**Task description**
Take the material below and reproduce, word for word, only the lines from the line with "ch).mode = .matching ∧ v = 1 →" through the line with "7 | .started => 8)".

******************************

-- ==== Sys2Proof/Certificates/Slice0/Obligations.lean ====
section
/-! DEFINITION. The statements for the provers, in the order of the manual's chapters; OBLIGATIONS.json gives each its
title and the rules it rests on. Most of those on one command ask that no event of a grant be outstanding (`Settled`);
GrantEndDecides says that with one outstanding the command answers what it answers after that event (log entry 4). -/

open Sys2Proof Sys2Proof.Machine

/-! ## The machine, reset and the host's accesses -/

/-- A step runs the command at the front of the queue, on the state with the queue's rest; with nothing waiting the
machine idles (the idling is the model's choice, log entry 7). -/
def Obligations.StepRunsFrontCommand : Prop :=
  ∀ (c : Instr) (rest : List Instr) (s : State),
    step { s with pending := c :: rest } = exec c { s with pending := rest } ∧ (s.pending = [] → step s = .next s)

/-- Totality alone: no command ends in a fault or a refusal, and none touches the commands that wait. That a command
whose conditions do not hold answers a next state at all rests on the model's readings (log entries 3 and 15), and that
the queue stays across DEVICE_RESET on its choice (log entry 8); what each command does is in the statements below. -/
def Obligations.EveryCommandAnswers : Prop :=
  ∀ (c : Instr) (s : State), ∃ t, exec c s = .next t ∧ t.pending = s.pending

/-- R191 and the reset values of every chapter: DEVICE_RESET puts every block at its reset value. Not the manual's but
the model's choice are these: the levels on the receive and discrete lines and the waiting commands stay (log entries 2
and 8), the data bus latch of the model clears (log entry 9), and a grant in force ends, `t.grant = .free` (log entry
20; section 9.3 gives reset values for the mode and the last grant alone). -/
def Obligations.DeviceResetValues : Prop :=
  ∀ (asserted : Bool) (s : State), ∃ t, exec (.deviceReset asserted) s = .next t
    ∧ t.inReset = asserted ∧ t.dataOut = 0 ∧ t.pending = s.pending
    ∧ (∀ i, t.ser i = ⟨(s.ser i).rxMark, 3, .off, .stopped, ⟨.plain, false, none⟩, 20, Vector.replicate 256 .plain⟩)
    ∧ (∀ n, t.line n = ⟨(s.line n).raw, false, false, none, none⟩) ∧ t.debounce = 10
    ∧ (∀ ch, t.chan ch = ⟨.off, [], false, false, none, 0, [], [], none, [], none, false, 16, 100⟩)
    ∧ (∀ n, t.slot n = .free) ∧ t.lastServed = 3
    ∧ t.eventQueue = [] ∧ t.presented = none ∧ (∀ l : EventLevel, t.lostMask[l] = false) ∧ t.eventSeq = 0
    ∧ (∀ k : Fin 7, t.eventLevels[k] = none)
    ∧ t.intEnable = false ∧ t.intFloor = 0 ∧ t.wakeFloor = 4 ∧ t.intLine = false ∧ t.wakeLine = false
    ∧ (∀ o, t.output o = ⟨.low, none, 10⟩)
    ∧ (∀ a : Fin 58, t.staging[a] = 0) ∧ t.stageAddr = 0 ∧ t.operand = 0 ∧ t.pendingCommand = none
    ∧ t.lastCommand = none ∧ t.result = .none ∧ t.compacting = false
    ∧ t.arbiterMode = .matchFirst ∧ t.lastGrant = .matchUnit ∧ t.grant = .free ∧ t.timeBase = 0
    ∧ t.chanSel = 0 ∧ t.configAddr = 0 ∧ t.classSel = 0 ∧ t.classAddr = 0

/-- R191: while RESET is asserted host writes are ignored, reads give 0, the time base stands, and the part stays at
its device reset values whatever happens, until RESET is driven again. -/
def Obligations.ResetHoldsThePart : Prop :=
  (∀ s : State, s.inReset = true →
    (∀ c, isHostWrite c = true → exec c s = .next s)
      ∧ (∀ c ∈ [Instr.stageDataRead, .configDataRead, .classDataRead], exec c s = .next { s with dataOut := 0 })
      ∧ exec .timeBaseAdvance s = .next s ∧ ∀ a, s.readRegister a = 0)
    ∧ ∀ (c : Instr) (s t : State), HeldInReset s → exec c s = .next t → HeldInReset t

/-- R131, R114, R191: a write to any direct register is the write of that register: the same as the command of its
row where a row covers it, nothing where the register is read-only or the value requests nothing, and both requests,
in the order given, where a control register's value requests two. CONFIG_DATA is the byte that CONFIG_ADDR names. -/
def Obligations.RegisterWrites : Prop :=
  ∀ (s : State) (v : Byte), s.inReset = false → Settled s →
    (∀ a : Fin 32, a.val ∈ [0x00, 0x01, 0x04, 0x0D, 0x0E, 0x0F, 0x10, 0x11, 0x12, 0x13, 0x14, 0x18, 0x19, 0x1A, 0x1B,
        0x1D, 0x1E, 0x1F] → exec (.registerWrite a v) s = .next s)
      ∧ exec (.registerWrite 0x02 v) s = exec (.commandWrite v) s
      ∧ exec (.registerWrite 0x03 v) s = exec (.operandWrite v) s
      ∧ exec (.registerWrite 0x05 v) s = exec (.stageAddrWrite v) s
      ∧ exec (.registerWrite 0x06 v) s = exec (.stageDataWrite v) s
      ∧ exec (.registerWrite 0x07 v) s = exec (.configAddrWrite v) s
      ∧ exec (.registerWrite 0x09 v) s = exec (.classSelWrite v) s
      ∧ exec (.registerWrite 0x0A v) s = exec (.classAddrWrite v) s
      ∧ exec (.registerWrite 0x0B v) s = exec (.classDataWrite v) s
      ∧ exec (.registerWrite 0x15 v) s = exec (.outputsWrite v) s
      ∧ exec (.registerWrite 0x16 v) s = exec (.chanSelWrite v) s
      ∧ exec (.registerWrite 0x1C v) s = exec (.inject v) s
      ∧ (let a := s.configAddr.val
         (0x04 ≤ a → a ≤ 0x06 → exec (.registerWrite 0x08 v) s = exec (.lineSettingsWrite v) s)
          ∧ (0x07 ≤ a → a ≤ 0x09 → exec (.registerWrite 0x08 v) s = exec (.prefixWindowWrite v) s)
          ∧ (0x0A ≤ a → a ≤ 0x0D → exec (.registerWrite 0x08 v) s = exec (.holdLimitWrite v) s)
          ∧ (0x0E ≤ a → a ≤ 0x11 → exec (.registerWrite 0x08 v) s = exec (.tailWindowWrite v) s)
          ∧ (a = 0x12 → exec (.registerWrite 0x08 v) s = exec (.linesEnableWrite v) s)
          ∧ (a = 0x13 → exec (.registerWrite 0x08 v) s = exec (.linesPolarityWrite v) s)
          ∧ (a = 0x14 → exec (.registerWrite 0x08 v) s = exec (.debounceWrite v) s)
          ∧ (0x15 ≤ a → a ≤ 0x1B → exec (.registerWrite 0x08 v) s = exec (.eventLevelWrite v) s)
          ∧ (a = 0x1C → exec (.registerWrite 0x08 v) s = exec (.intCtrlWrite v) s)
          ∧ (a = 0x1D → exec (.registerWrite 0x08 v) s = exec (.wakeFloorWrite v) s)
          ∧ (0x1E ≤ a → a ≤ 0x21 → exec (.registerWrite 0x08 v) s = exec (.pulseWidthWrite v) s)
          ∧ (a = 0x22 → exec (.registerWrite 0x08 v) s = exec (.arbiterModeWrite v) s)
          ∧ (0x22 < a → exec (.registerWrite 0x08 v) s = .next { s with configAddr := s.configAddr + 1 })
          ∧ ∀ ch : Channel, a = ch.val →
              ((s.chan ch).mode ≠ .off → exec (.registerWrite 0x08 0) s = exec .modeToOff s)
              ∧ ((s.chan ch).mode = .off → v = 1 ∨ v = 2 →
                  exec (.registerWrite 0x08 v) s = exec (.modeOutOfOff v) s)
              ∧ ((s.chan ch).mode = .bypass ∧ v = 2 ∨ (s.chan ch).mode = .matching ∧ v = 1 →
                  exec (.registerWrite 0x08 v) s = exec (.modeBypassMatch v) s)
              ∧ ((s.chan ch).mode = .off ∧ v = 0 ∨ (s.chan ch).mode = .bypass ∧ v = 1
                    ∨ (s.chan ch).mode = .matching ∧ v = 2 ∨ 2 < v.toNat →
                  exec (.registerWrite 0x08 v) s = .next { s with configAddr := s.configAddr + 1 }))
      ∧ (v.getLsbD 0 = false → v.getLsbD 1 = false →
          exec (.registerWrite 0x17 v) s = .next s ∧ exec (.registerWrite 0x0C v) s = .next s)
      ∧ (v.getLsbD 0 = true → v.getLsbD 1 = false →
          exec (.registerWrite 0x17 v) s = exec .take s ∧ exec (.registerWrite 0x0C v) s = exec .next s)
      ∧ (v.getLsbD 0 = false → v.getLsbD 1 = true →
          exec (.registerWrite 0x17 v) s = exec .flush s
            ∧ exec (.registerWrite 0x0C v) s = exec (.clearLost (v.extractLsb' 4 4)) s)
      ∧ (v.getLsbD 0 = true → v.getLsbD 1 = true →
          (∀ t, exec .take s = .next t → exec (.registerWrite 0x17 v) s = exec .flush t)
            ∧ (∀ t, exec .next s = .next t →
                exec (.registerWrite 0x0C v) s = exec (.clearLost (v.extractLsb' 4 4)) t))

/-- R192–R200, R202: what each direct register reads: the status registers, OUTPUTS, the take latch, the presented
latch, the registers of the table controller and of the windows; a write-only register reads 0 (R191). -/
def Obligations.RegistersShowState : Prop :=
  ∀ s : State, s.inReset = false → Settled s → WithinCapacity s →
    (s.readRegister 0x00 = 0x4B ∧ s.readRegister 0x0C = 0 ∧ s.readRegister 0x17 = 0 ∧ s.readRegister 0x1C = 0
        ∧ s.readRegister 0x02 = (match s.lastCommand with | some v => v | none => 0)
        ∧ s.readRegister 0x03 = s.operand
        ∧ s.readRegister 0x04 = (match s.result with
            | .none => 0 | .ok => 1 | .busy => 2 | .badSlot => 3 | .badState => 4
            | .noSpace => 5 | .badRecord => 6 | .badCommand => 7 | .started => 8)
        ∧ (s.readRegister 0x05).toNat = s.stageAddr.val ∧ s.readRegister 0x06 = s.staging[s.stageAddr]
        ∧ (s.readRegister 0x07).toNat = s.configAddr.val ∧ ConfigShows s s.configAddr (s.readRegister 0x08)
        ∧ (s.readRegister 0x09).toNat = s.classSel.val ∧ s.readRegister 0x0A = s.classAddr
        ∧ ClassShows s (s.readRegister 0x0B) ∧ (s.readRegister 0x16).toNat = s.chanSel.val)
    ∧
    ((s.readRegister 0x01).toNat < 32 ∧ (s.readRegister 0x0D).toNat < 16
        ∧ (s.readRegister 0x01).getLsbD 0 = s.compacting
        ∧ (s.readRegister 0x01).getLsbD 1 = s.pendingCommand.isSome
        ∧ ((s.readRegister 0x01).getLsbD 2 = true ↔ s.eventQueue ≠ [])
        ∧ (s.readRegister 0x01).getLsbD 3 = s.intLine ∧ (s.readRegister 0x01).getLsbD 4 = s.wakeLine)
      ∧ (∀ l : EventLevel, (s.readRegister 0x0D).getLsbD l.val = s.lostMask[l])
      ∧ (∀ o : OutputNum, ((s.readRegister 0x15).getLsbD o.val = true ↔ (s.output o).level = .high)
          ∧ (s.readRegister 0x15).getLsbD (o.val + 4) = (s.output o).deadline.isSome)
      ∧ (let c := s.chan s.chanSel
         (s.readRegister 0x1E).toNat = c.queue.length
          ∧ (s.readRegister 0x1F).toNat = (heldEntries s s.chanSel).length
          ∧ (s.readRegister 0x1D).getLsbD 0 = c.lost ∧ (s.readRegister 0x1D).getLsbD 1 = c.injectRefused
          ∧ (s.readRegister 0x1D).getLsbD 2 = c.tail.isSome ∧ (s.readRegister 0x1D).getLsbD 3 = c.overrunPending
          ∧ (s.readRegister 0x1D).toNat / 16 = c.candidates.length
          ∧ (c.latch = none → ∀ a : Fin 32, a.val ∈ [0x18, 0x19, 0x1A, 0x1B] → s.readRegister a = 0)
          ∧ ∀ x ∈ c.latch, s.readRegister 0x18 = x.code
              ∧ (s.readRegister 0x19).getLsbD 0 = true ∧ (s.readRegister 0x19).getLsbD 5 = x.release
              ∧ (s.readRegister 0x19).toNat / 2 % 4 = (match x.kind with | .data => 0 | .brk => 1 | .line => 2 | .error => 3)
              ∧ (s.readRegister 0x19).toNat / 8 % 4 = (match x.extension with | .plain => 0 | .a => 1 | .b => 2)
              ∧ (s.readRegister 0x19).toNat / 64 = (match x.errorType with
                  | none => 0 | some .parity => 1 | some .framing => 2 | some .overrun => 3)
              ∧ (s.readRegister 0x1A).toNat + 256 * (s.readRegister 0x1B).toNat = x.stamp % 65536)
      ∧ (s.presented = none → ∀ a : Fin 32, 0x0E ≤ a.val → a.val ≤ 0x14 → s.readRegister a = 0)
      ∧ ∀ e ∈ s.presented, (s.readRegister 0x0E).getLsbD 0 = true ∧ s.readRegister 0x0F = e.seq
          ∧ (s.readRegister 0x0E).toNat / 2 % 8 = (match e.kind with
              | .matched => 0 | .lockout => 1 | .holdCancel => 2 | .spawnRefused => 3
              | .deliveryLost => 4 | .inputOverrun => 5 | .lineError => 6 | .compactDone => 7)
          ∧ (s.readRegister 0x0E).toNat / 16 % 4 = e.level.val
          ∧ (s.readRegister 0x0E).getLsbD 6 = e.channel.isSome ∧ (s.readRegister 0x0E).getLsbD 7 = e.pattern.isSome
          ∧ (s.readRegister 0x10).toNat = (match e.channel with | some c => c.val | none => 0)
          ∧ (s.readRegister 0x11).toNat = (match e.pattern with | some n => n.val | none => 0)
          ∧ s.readRegister 0x12 = (match e.tag with | some t => t | none => 0)
          ∧ (s.readRegister 0x13).toNat + 256 * (s.readRegister 0x14).toNat = e.stamp.toNat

******************************

**Reply to the task**
              ∧ ((s.chan ch).mode = .bypass ∧ v = 2 ∨ (s.chan ch).mode = .matching ∧ v = 1 →
                  exec (.registerWrite 0x08 v) s = exec (.modeBypassMatch v) s)
              ∧ ((s.chan ch).mode = .off ∧ v = 0 ∨ (s.chan ch).mode = .bypass ∧ v = 1
                    ∨ (s.chan ch).mode = .matching ∧ v = 2 ∨ 2 < v.toNat →
                  exec (.registerWrite 0x08 v) s = .next { s with configAddr := s.configAddr + 1 }))
      ∧ (v.getLsbD 0 = false → v.getLsbD 1 = false →
          exec (.registerWrite 0x17 v) s = .next s ∧ exec (.registerWrite 0x0C v) s = .next s)
      ∧ (v.getLsbD 0 = true → v.getLsbD 1 = false →
          exec (.registerWrite 0x17 v) s = exec .take s ∧ exec (.registerWrite 0x0C v) s = exec .next s)
      ∧ (v.getLsbD 0 = false → v.getLsbD 1 = true →
          exec (.registerWrite 0x17 v) s = exec .flush s
            ∧ exec (.registerWrite 0x0C v) s = exec (.clearLost (v.extractLsb' 4 4)) s)
      ∧ (v.getLsbD 0 = true → v.getLsbD 1 = true →
          (∀ t, exec .take s = .next t → exec (.registerWrite 0x17 v) s = exec .flush t)
            ∧ (∀ t, exec .next s = .next t →
                exec (.registerWrite 0x0C v) s = exec (.clearLost (v.extractLsb' 4 4)) t))

/-- R192–R200, R202: what each direct register reads: the status registers, OUTPUTS, the take latch, the presented
latch, the registers of the table controller and of the windows; a write-only register reads 0 (R191). -/
def Obligations.RegistersShowState : Prop :=
  ∀ s : State, s.inReset = false → Settled s → WithinCapacity s →
    (s.readRegister 0x00 = 0x4B ∧ s.readRegister 0x0C = 0 ∧ s.readRegister 0x17 = 0 ∧ s.readRegister 0x1C = 0
        ∧ s.readRegister 0x02 = (match s.lastCommand with | some v => v | none => 0)
        ∧ s.readRegister 0x03 = s.operand
        ∧ s.readRegister 0x04 = (match s.result with
            | .none => 0 | .ok => 1 | .busy => 2 | .badSlot => 3 | .badState => 4
            | .noSpace => 5 | .badRecord => 6 | .badCommand => 7 | .started => 8)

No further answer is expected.